### What you should do
Each line starting at the one that contains "def Op.field : Op → List Bit" and ending at the one that contains "v => lanes v" must be returned exactly, and the rest of the listing is left out.

### Recorded information
------------------------------
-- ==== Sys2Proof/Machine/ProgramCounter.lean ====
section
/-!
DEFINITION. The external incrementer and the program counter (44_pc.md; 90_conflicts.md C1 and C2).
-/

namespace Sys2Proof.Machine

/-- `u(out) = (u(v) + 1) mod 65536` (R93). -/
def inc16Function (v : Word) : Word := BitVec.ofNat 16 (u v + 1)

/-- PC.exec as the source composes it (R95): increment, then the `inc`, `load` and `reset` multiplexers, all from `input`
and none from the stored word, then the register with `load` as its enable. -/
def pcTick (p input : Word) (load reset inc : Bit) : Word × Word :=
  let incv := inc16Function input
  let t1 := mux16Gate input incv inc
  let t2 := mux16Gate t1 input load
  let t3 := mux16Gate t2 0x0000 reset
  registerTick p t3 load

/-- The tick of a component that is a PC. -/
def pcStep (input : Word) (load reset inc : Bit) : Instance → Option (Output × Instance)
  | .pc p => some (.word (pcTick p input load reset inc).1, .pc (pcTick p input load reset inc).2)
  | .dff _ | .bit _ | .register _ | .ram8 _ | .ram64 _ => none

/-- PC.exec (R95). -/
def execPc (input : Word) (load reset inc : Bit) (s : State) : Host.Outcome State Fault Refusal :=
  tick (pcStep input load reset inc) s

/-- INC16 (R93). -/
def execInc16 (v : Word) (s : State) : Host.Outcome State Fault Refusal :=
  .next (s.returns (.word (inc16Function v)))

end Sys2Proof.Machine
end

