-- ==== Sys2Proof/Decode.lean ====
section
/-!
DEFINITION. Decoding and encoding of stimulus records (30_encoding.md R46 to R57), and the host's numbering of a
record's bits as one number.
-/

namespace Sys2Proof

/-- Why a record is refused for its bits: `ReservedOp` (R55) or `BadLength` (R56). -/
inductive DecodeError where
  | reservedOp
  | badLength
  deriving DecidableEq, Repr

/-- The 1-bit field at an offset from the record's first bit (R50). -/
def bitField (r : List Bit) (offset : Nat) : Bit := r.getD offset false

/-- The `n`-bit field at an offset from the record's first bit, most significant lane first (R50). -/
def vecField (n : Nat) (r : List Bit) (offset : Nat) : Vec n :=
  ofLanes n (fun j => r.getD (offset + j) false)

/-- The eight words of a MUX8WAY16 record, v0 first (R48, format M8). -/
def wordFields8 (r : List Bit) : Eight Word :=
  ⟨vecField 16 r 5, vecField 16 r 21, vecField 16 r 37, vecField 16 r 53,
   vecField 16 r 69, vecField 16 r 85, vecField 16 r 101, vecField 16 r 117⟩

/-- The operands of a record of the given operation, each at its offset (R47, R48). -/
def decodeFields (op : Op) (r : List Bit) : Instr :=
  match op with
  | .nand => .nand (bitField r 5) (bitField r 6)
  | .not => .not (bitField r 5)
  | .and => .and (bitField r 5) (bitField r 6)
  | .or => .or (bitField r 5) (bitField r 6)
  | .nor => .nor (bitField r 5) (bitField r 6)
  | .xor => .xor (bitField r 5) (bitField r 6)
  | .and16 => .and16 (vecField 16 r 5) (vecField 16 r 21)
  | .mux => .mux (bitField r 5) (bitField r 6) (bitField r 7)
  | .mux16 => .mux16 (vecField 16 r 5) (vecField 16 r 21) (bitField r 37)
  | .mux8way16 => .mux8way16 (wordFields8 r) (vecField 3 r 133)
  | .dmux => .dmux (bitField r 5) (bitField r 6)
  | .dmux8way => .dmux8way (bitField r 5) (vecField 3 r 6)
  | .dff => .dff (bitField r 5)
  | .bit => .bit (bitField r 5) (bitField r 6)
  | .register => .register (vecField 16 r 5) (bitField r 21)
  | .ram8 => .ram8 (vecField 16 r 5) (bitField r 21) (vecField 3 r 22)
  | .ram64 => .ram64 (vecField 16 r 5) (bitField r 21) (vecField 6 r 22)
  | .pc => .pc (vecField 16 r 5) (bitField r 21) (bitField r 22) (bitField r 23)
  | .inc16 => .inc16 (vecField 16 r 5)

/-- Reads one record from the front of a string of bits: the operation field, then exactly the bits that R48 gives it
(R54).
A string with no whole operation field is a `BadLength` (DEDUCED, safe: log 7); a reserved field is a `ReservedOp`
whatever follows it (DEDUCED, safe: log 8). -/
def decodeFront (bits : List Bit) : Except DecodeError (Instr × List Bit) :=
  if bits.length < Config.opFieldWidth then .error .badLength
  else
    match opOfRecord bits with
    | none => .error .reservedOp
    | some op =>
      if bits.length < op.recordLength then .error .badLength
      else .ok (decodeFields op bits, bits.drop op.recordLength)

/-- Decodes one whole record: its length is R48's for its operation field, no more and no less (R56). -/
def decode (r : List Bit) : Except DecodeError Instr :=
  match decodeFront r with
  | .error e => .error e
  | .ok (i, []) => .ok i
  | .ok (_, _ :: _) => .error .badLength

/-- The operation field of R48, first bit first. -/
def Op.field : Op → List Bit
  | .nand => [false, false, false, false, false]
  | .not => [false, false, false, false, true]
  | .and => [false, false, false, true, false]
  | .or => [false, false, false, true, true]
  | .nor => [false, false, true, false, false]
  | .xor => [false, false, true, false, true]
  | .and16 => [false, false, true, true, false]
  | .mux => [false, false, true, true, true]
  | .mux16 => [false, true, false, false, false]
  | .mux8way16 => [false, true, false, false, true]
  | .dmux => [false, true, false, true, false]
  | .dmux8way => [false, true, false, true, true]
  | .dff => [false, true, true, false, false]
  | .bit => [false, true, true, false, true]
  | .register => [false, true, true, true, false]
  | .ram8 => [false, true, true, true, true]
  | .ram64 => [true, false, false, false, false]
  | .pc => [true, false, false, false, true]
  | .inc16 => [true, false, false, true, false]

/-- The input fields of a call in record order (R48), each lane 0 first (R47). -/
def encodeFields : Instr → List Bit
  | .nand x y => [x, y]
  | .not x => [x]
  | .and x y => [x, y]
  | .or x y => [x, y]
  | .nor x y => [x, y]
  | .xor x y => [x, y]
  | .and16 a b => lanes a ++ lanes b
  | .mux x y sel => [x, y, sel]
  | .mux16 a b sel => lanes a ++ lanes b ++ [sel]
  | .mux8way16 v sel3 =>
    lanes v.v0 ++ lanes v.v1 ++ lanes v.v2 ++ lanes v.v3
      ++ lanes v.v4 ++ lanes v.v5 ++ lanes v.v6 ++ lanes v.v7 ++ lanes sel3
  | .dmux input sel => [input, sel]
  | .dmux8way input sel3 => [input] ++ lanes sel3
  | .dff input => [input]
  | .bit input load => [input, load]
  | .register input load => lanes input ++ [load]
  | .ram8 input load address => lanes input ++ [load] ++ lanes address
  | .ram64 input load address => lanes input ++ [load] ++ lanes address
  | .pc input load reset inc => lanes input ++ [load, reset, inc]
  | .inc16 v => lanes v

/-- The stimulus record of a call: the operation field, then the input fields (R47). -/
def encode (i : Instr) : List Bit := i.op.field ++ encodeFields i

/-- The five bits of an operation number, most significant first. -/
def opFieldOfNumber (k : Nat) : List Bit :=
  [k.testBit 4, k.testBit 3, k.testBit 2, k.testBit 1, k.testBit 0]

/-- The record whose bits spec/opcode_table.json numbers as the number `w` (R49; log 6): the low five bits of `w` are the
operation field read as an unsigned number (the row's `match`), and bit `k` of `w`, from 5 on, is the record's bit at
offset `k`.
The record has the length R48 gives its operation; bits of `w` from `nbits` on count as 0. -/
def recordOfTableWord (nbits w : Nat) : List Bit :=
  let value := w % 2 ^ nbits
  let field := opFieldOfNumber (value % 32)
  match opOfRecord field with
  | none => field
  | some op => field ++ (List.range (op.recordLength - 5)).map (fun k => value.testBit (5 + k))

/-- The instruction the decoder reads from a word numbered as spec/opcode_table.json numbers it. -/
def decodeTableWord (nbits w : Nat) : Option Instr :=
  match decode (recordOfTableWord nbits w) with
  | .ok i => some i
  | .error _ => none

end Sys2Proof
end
------------------------------
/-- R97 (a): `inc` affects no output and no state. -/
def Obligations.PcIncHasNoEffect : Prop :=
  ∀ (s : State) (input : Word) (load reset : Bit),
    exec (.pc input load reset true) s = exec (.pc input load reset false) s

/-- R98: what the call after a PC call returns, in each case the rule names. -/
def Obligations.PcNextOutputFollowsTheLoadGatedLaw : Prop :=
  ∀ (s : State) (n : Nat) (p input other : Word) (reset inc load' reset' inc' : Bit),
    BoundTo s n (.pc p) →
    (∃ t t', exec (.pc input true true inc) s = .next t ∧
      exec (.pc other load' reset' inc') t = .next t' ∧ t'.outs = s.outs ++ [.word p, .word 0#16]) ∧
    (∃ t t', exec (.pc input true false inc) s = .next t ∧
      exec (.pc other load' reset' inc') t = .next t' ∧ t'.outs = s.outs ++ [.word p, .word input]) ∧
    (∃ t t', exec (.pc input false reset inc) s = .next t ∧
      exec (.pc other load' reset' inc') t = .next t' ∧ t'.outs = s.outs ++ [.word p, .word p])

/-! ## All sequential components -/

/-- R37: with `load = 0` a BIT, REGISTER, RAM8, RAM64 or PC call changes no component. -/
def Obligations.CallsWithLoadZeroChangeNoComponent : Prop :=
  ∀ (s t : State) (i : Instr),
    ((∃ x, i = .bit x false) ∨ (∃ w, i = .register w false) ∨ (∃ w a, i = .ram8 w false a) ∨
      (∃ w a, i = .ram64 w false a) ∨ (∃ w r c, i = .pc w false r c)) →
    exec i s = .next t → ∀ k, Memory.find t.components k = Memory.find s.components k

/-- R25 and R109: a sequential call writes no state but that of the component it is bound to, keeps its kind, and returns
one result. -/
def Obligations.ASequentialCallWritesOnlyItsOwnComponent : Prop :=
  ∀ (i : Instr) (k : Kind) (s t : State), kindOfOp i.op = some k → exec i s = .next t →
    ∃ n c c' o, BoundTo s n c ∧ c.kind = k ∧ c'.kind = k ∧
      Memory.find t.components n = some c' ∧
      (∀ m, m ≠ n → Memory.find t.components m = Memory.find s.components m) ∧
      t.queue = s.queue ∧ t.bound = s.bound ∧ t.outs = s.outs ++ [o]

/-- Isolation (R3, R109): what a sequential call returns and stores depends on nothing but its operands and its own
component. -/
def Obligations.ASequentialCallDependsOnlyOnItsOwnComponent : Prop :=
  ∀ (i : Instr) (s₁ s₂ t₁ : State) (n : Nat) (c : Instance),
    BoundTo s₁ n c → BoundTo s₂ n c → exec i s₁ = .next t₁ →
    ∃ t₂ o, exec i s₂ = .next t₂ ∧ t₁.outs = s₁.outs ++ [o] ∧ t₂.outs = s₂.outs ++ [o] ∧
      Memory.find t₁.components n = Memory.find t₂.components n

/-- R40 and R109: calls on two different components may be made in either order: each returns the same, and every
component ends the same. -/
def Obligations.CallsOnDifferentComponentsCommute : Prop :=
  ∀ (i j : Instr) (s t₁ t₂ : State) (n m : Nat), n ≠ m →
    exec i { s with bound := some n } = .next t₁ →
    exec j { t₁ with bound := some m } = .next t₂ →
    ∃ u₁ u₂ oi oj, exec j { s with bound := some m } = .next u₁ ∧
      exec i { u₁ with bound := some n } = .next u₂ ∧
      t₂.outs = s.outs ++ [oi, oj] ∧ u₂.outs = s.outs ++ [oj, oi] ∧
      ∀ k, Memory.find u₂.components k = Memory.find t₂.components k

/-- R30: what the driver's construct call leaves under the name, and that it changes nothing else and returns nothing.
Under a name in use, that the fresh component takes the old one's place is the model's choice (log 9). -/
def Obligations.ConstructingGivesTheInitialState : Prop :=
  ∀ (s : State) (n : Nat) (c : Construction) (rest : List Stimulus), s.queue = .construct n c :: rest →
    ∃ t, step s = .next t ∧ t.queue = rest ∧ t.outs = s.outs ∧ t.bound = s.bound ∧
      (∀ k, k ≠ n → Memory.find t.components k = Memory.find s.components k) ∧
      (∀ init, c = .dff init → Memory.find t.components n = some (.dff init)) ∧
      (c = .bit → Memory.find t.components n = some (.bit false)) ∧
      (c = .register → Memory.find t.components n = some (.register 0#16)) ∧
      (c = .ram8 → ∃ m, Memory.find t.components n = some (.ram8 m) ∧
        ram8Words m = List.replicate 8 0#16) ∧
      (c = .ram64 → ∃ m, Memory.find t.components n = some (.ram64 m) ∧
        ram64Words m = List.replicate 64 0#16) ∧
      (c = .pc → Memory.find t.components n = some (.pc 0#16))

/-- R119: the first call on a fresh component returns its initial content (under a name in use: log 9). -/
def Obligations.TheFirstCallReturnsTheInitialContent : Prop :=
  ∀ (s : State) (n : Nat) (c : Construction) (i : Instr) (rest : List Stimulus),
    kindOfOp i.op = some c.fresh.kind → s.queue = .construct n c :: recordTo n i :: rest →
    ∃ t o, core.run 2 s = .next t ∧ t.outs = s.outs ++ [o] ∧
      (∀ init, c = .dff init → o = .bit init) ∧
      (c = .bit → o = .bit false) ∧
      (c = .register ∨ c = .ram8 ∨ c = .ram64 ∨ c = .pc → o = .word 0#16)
------------------------------
### Response
def Op.field : Op → List Bit
  | .nand => [false, false, false, false, false]
  | .not => [false, false, false, false, true]
  | .and => [false, false, false, true, false]
  | .or => [false, false, false, true, true]
  | .nor => [false, false, true, false, false]
  | .xor => [false, false, true, false, true]
  | .and16 => [false, false, true, true, false]
  | .mux => [false, false, true, true, true]
  | .mux16 => [false, true, false, false, false]
  | .mux8way16 => [false, true, false, false, true]
  | .dmux => [false, true, false, true, false]
  | .dmux8way => [false, true, false, true, true]
  | .dff => [false, true, true, false, false]
  | .bit => [false, true, true, false, true]
  | .register => [false, true, true, true, false]
  | .ram8 => [false, true, true, true, true]
  | .ram64 => [true, false, false, false, false]
  | .pc => [true, false, false, false, true]
  | .inc16 => [true, false, false, true, false]

/-- The input fields of a call in record order (R48), each lane 0 first (R47). -/
def encodeFields : Instr → List Bit
  | .nand x y => [x, y]
  | .not x => [x]
  | .and x y => [x, y]
  | .or x y => [x, y]
  | .nor x y => [x, y]
  | .xor x y => [x, y]
  | .and16 a b => lanes a ++ lanes b
  | .mux x y sel => [x, y, sel]
  | .mux16 a b sel => lanes a ++ lanes b ++ [sel]
  | .mux8way16 v sel3 =>
    lanes v.v0 ++ lanes v.v1 ++ lanes v.v2 ++ lanes v.v3
      ++ lanes v.v4 ++ lanes v.v5 ++ lanes v.v6 ++ lanes v.v7 ++ lanes sel3
  | .dmux input sel => [input, sel]
  | .dmux8way input sel3 => [input] ++ lanes sel3
  | .dff input => [input]
  | .bit input load => [input, load]
  | .register input load => lanes input ++ [load]
  | .ram8 input load address => lanes input ++ [load] ++ lanes address
  | .ram64 input load address => lanes input ++ [load] ++ lanes address
  | .pc input load reset inc => lanes input ++ [load, reset, inc]
  | .inc16 v => lanes v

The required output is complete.